INSTRUCTIONS TO FOLLOW
Scan the entries for the word "rate" and return every line that has it.

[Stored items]
# # # # # # #

-- ==== Sys2Proof/Machine/Types/Ports.lean ====
section
/-! DEFINITION. State of the client ports, the parse graphs, the rule sets, the destination table, load spreading and the slow path
(R283 to R323). -/

namespace Sys2Proof.Machine

/-- States of a port in the order of R320. -/
inductive PortPhase where
  | disabled
  | training
  | aligning
  | up
  | powerDown
deriving DecidableEq, Repr

/-- What a port sends toward its client (R235, R285, R287). -/
inductive ClientSignal where
  | off
  | training
  | idle
  | remoteFault
  | frames
  | clientAis
  | carried
deriving DecidableEq, Repr

/-- What PORT_CONFIG sets, kept in the configuration store (R320, R321); type 0 is disabled. -/
structure PortConfig where
  ptype : Nat
  circuit : Bool
  iface : Nat
  rsfec : Bool
  txPol : Nat
  rxPol : Nat
  maxFrame : Nat
deriving DecidableEq, Repr

def portConfigReset : PortConfig := ⟨0, false, 0, false, 0, 0, 10240⟩

/-- One frame handed to egress: its bytes with the FCS, its Larder tokens, and what a host frame asks for (R291, R408). -/
structure EgressFrame where
  data : List Byte
  tokens : List Nat
  cls : Nat
  tsReq : Bool
  oneStep : Bool
  ptpOff : Nat
  tsId : Nat
deriving DecidableEq, Repr

/-- One client port, indexed by its number. -/
structure Port where
  cfg : PortConfig
  phase : PortPhase
  lf : Bool
  rf : Bool
  /-- Lanes with LOS, by their place in the port. -/
  los : Nat
  /-- T_TRAIN expiries in a row; PORT_STATUS shows at most 255 (R287, R320). -/
  trainFails : Nat
  tTrain : Option Nat
  counters : List Nat
  /-- The eight transmit queues (R291). -/
  queues : List (List EgressFrame)
  /-- The meters attached to the transmit queues (R331). -/
  shapers : List (Option Nat)
  /-- Express groups and tributary circuits that carry the port (R285). -/
  carriers : Nat
deriving DecidableEq, Repr

def portReset : Port :=
  { cfg := portConfigReset, phase := .disabled, lf := false, rf := false, los := 0, trainFails := 0, tTrain := none,
    counters := List.replicate 13 0, queues := List.replicate 8 [], shapers := List.replicate 8 none, carriers := 0 }

/-- A parse graph image: its node records, 32 words each, by number (R296). -/
structure GraphImage where
  nodes : Tab (List Word)
  locked : Bool
deriving DecidableEq, Repr

def graphImageReset : GraphImage := ⟨[], false⟩

/-- One range comparator (R301). -/
structure Comparator where
  off : Nat
  low : Nat
  high : Nat
deriving DecidableEq, Repr

/-- A comparator that is never true. -/
def comparatorReset : Comparator := ⟨0, 1, 0⟩

/-- A rule set (R300, R301, R308): rule records of 40 words by index, comparators, hash profiles as 576-bit masks, the default
action in the format of rule words 37 and 38, and the miss action. -/
structure RuleSet where
  rules : Tab (List Word)
  comparators : Tab Comparator
  profiles : Tab Nat
  action : Word
  policer : Word
  missSlow : Bool
  locked : Bool
  usesL4 : Bool
deriving DecidableEq, Repr

def ruleSetReset : RuleSet := ⟨[], [], [], 0, 0, false, false, false⟩

/-- One frame on its way into a parser: its port, its bytes with the FCS, and its receive timestamp (R290, R407). -/
structure InFrame where
  port : Nat
  data : List Byte
  ts : Option Nat
deriving DecidableEq, Repr

/-- One slow-path frame that has passed the policer (R314, R461, R464). -/
structure SlowFrame where
  reason : Nat
  untrusted : Bool
  port : Nat
  cls : Nat
  epoch : Nat
  /-- The receive timestamp, where the port has a timestamping channel (R407). -/
  ts : Option Nat
  symHash : Option Nat
  watch : Option Nat
  data : List Byte
  tokens : List Nat
deriving DecidableEq, Repr

/-- One packet flow binding (R312). -/
structure FlowBinding where
  table : Nat
  plane : Nat
  hash : Nat
  frames : Nat
deriving DecidableEq, Repr

def flowBindingReset : FlowBinding := ⟨0, 0, 0, 0⟩

/-- The slow-path policer (R315): rate in units of 100 Mbit/s, burst in bytes, and its fill in units of 1/140 byte. -/
structure SlowBucket where
  rate : Nat
  burst : Nat
  fill : Nat
  at_ : Nat
deriving DecidableEq, Repr

def slowBucketReset : SlowBucket := ⟨20, 262144, 262144 * 140, 0⟩

/-- Ports and classification. Rule set and graph indices are those of their channels; none is the built-in one. -/
structure Ports where
  ports : Tab Port
  fifos : Tab (List InFrame)
  /-- By pipeline, the cycle of the last push and the frames pushed in it, and the cycle after that of the last pop (R19, R290). -/
  fifoNew : Tab (Option (Nat × Nat))
  parserFree : Tab Nat
  graphs : Tab GraphImage
  ruleSets : Tab RuleSet
  graph : Option Nat
  ruleSet : Option Nat
  epoch : Nat
  /-- The graph and rule set of an older epoch still in flight (R317). -/
  older : Option (Option Nat × Option Nat)
  /-- Instant by which it has drained (R317). -/
  drainBy : Nat
  /-- Results by lookup key: 23 bits as FIB_INSERT word 3, and whether the entry lies in the stash (R305, R306). -/
  fib : Tab (Option (Nat × Bool))
  /-- Planes by 256 t + entry that differ from entry mod 16 (R309). -/
  indirection : Tab (Option Nat)
  bindings : Tab FlowBinding
  slow : SlowBucket
  slowQueue : List SlowFrame
  counters : List Nat
deriving DecidableEq, Repr

def portsReset : Ports :=
  { ports := [], fifos := [], fifoNew := [], parserFree := [], graphs := [], ruleSets := [], graph := none, ruleSet := none, epoch := 0, older := none, drainBy := 0, fib := [],
    indirection := [], bindings := [], slow := slowBucketReset, slowQueue := [], counters := List.replicate 17 0 }

end Sys2Proof.Machine
end

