-- ==== Sys2Proof/Machine/Types/Power.lean ====
section
/-! DEFINITION. State of power states, the thermal plant, the HOLD store and the Curtain (R513 to R538). -/

namespace Sys2Proof.Machine

/-- One demultiplexer loop (R521). -/
structure DemuxLoop where
  /-- It has settled once since power-on or cold reset. -/
  settledOnce : Bool
  settled : Bool
deriving DecidableEq, Repr

/-- The power states of R513. -/
inductive PowerState where
  | run
  | quiet
  | dormant
  | standby
  | curtain
deriving DecidableEq, Repr

/-- What the configuration store keeps (R522, R526, R537): states as POWER_STATE codes them, wake_after in s, coolant_high in °C and
c_nom in units of 0.1 mF. -/
structure PowerConfig where
  wakeTarget : Nat
  autoRestart : Bool
  wakeAfter : Nat
  coolantHigh : Nat
  cNom : Nat
deriving DecidableEq, Repr

def powerConfigReset : PowerConfig := ⟨0, true, 0, 45, 470⟩

/-- A transition that runs: its target as POWER_STATE codes it, the instant at which it began, and the gates whose close or opening
waits for the secure world (R515). -/
structure Transition where
  target : Nat
  since : Nat
  waiting : List Nat
  /-- The 100 ms have passed: no gate is requested any more. -/
  gaveUp : Bool
deriving DecidableEq, Repr

/-- One condition of R522: whether it is held, and since when its raising or clearing reading has stood. -/
structure Watch where
  held : Bool
  rising : Option Nat
  falling : Option Nat
deriving DecidableEq, Repr

def watchReset : Watch := ⟨false, none, none⟩

/-- The HOLD store (R525 to R528): readings in mV and mA, charge in pC, capacitance in nF. -/
structure Store where
  volt : Int
  current : Int
  charge : Int
  cLearn : Nat
  measured : Bool
  /-- A charge runs, since when, and whether it has failed the checks. -/
  charging : Bool
  chargeAt : Nat
  failed : Bool
  /-- The charge that runs has been measured. -/
  checked : Bool
  missing : Bool
  fault : Bool
  skew : Bool
deriving DecidableEq, Repr

/-- C_learn is c_nom until the first measurement. Assumption 36. -/
def storeReset (cNom : Nat) : Store := ⟨0, 0, 0, cNom * 100000, false, false, 0, false, false, false, false, false⟩

/-- A Curtain that runs (R529 to R534): its cause, the instant of its trigger, the slot in which it took effect, whether it began in
RUN, the estimates at the trigger, the planes with a call that is planned and the slot of each, which bursts are refused, and the
instant of the last reading of the fast monitor. -/
structure Curtain where
  cause : Nat
  at_ : Nat
  slot : Nat
  fromRun : Bool
  vAbsent : Bool
  cAbsent : Bool
  /-- Calls that are planned, as plane and slot index. -/
  calls : List (Nat × Nat)
  /-- Planes whose first standing report grant has been decided. -/
  called : List Nat
  refuseOptional : Bool
  refuseAll : Bool
  readAt : Nat
  message : List Byte
deriving DecidableEq, Repr

/-- Everything of power, heat and the Curtain. Gates are numbered as R518 numbers them. -/
structure Power where
  state : PowerState
  cfg : PowerConfig
  demux : List DemuxLoop
  transition : Option Transition
  /-- VIN is good (R514). -/
  vinGood : Bool
  /-- VIN is present. -/
  vin : Bool
  /-- AUX is present. -/
  aux : Bool
  /-- The power-up of chapter 20 starts at VIN good without a wake: with last_wake 0 after a reset, 4 after a Curtain (R514, R539). -/
  startWanted : Option Nat
  /-- The wake that is held, and the last one (R516, R537). -/
  heldWake : Option Nat
  lastWake : Nat
  lastCause : Nat
  wakeAt : Option Nat
  /-- Gates closed by a normal-world request, and gates closed by the Stagehand (R518, R519). -/
  closedHost : List Nat
  closedIsland : List Nat
  /-- Gates whose recorded request is the Stagehand's (R515). -/
  gateReq : List Nat
  /-- Planes held by the change to QUIET (R514). -/
  planesHeld : List Nat
  /-- Coolant in use in 0.001 °C, and the conditions LOW, HIGH, CRITICAL and FLOW (R522, R523). -/
  inlet : Int
  outlet : Int
  watches : List Watch
  /-- Junction readings in 0.01 °C by sensor. -/
  junctions : List Int
  junctionHigh : Bool
  /-- Transmitters with a heater fault, and the throttle level counted up to an instant (R520, R536). -/
  heaterFault : List Nat
  throttledAt : Nat
  store : Store
  /-- A trigger that has not taken effect: its cause and instant (R529). -/
  trigger : Option (Nat × Nat)
  curtain : Option Curtain
  /-- RESET_N stands low and waits for the end of a Curtain (R47). -/
  resetHeld : Bool
  counters : List Nat
deriving DecidableEq, Repr

def powerReset : Power :=
  { state := .standby, cfg := powerConfigReset, demux := List.replicate 16 ⟨false, false⟩, transition := none, vinGood := false,
    vin := false, aux := true, startWanted := some 0, heldWake := none, lastWake := 0, lastCause := 0, wakeAt := none, closedHost := [],
    closedIsland := [], gateReq := [], planesHeld := [], inlet := 0, outlet := 0, watches := List.replicate 4 watchReset,
    junctions := List.replicate 60 0, junctionHigh := false, heaterFault := [], throttledAt := 0,
    store := storeReset 470, trigger := none, curtain := none, resetHeld := false, counters := List.replicate 12 0 }

end Sys2Proof.Machine
end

# # # # # # #

RESPONSE
/-- The slow-path policer (R315): rate in units of 100 Mbit/s, burst in bytes, and its fill in units of 1/140 byte. -/
  rate : Nat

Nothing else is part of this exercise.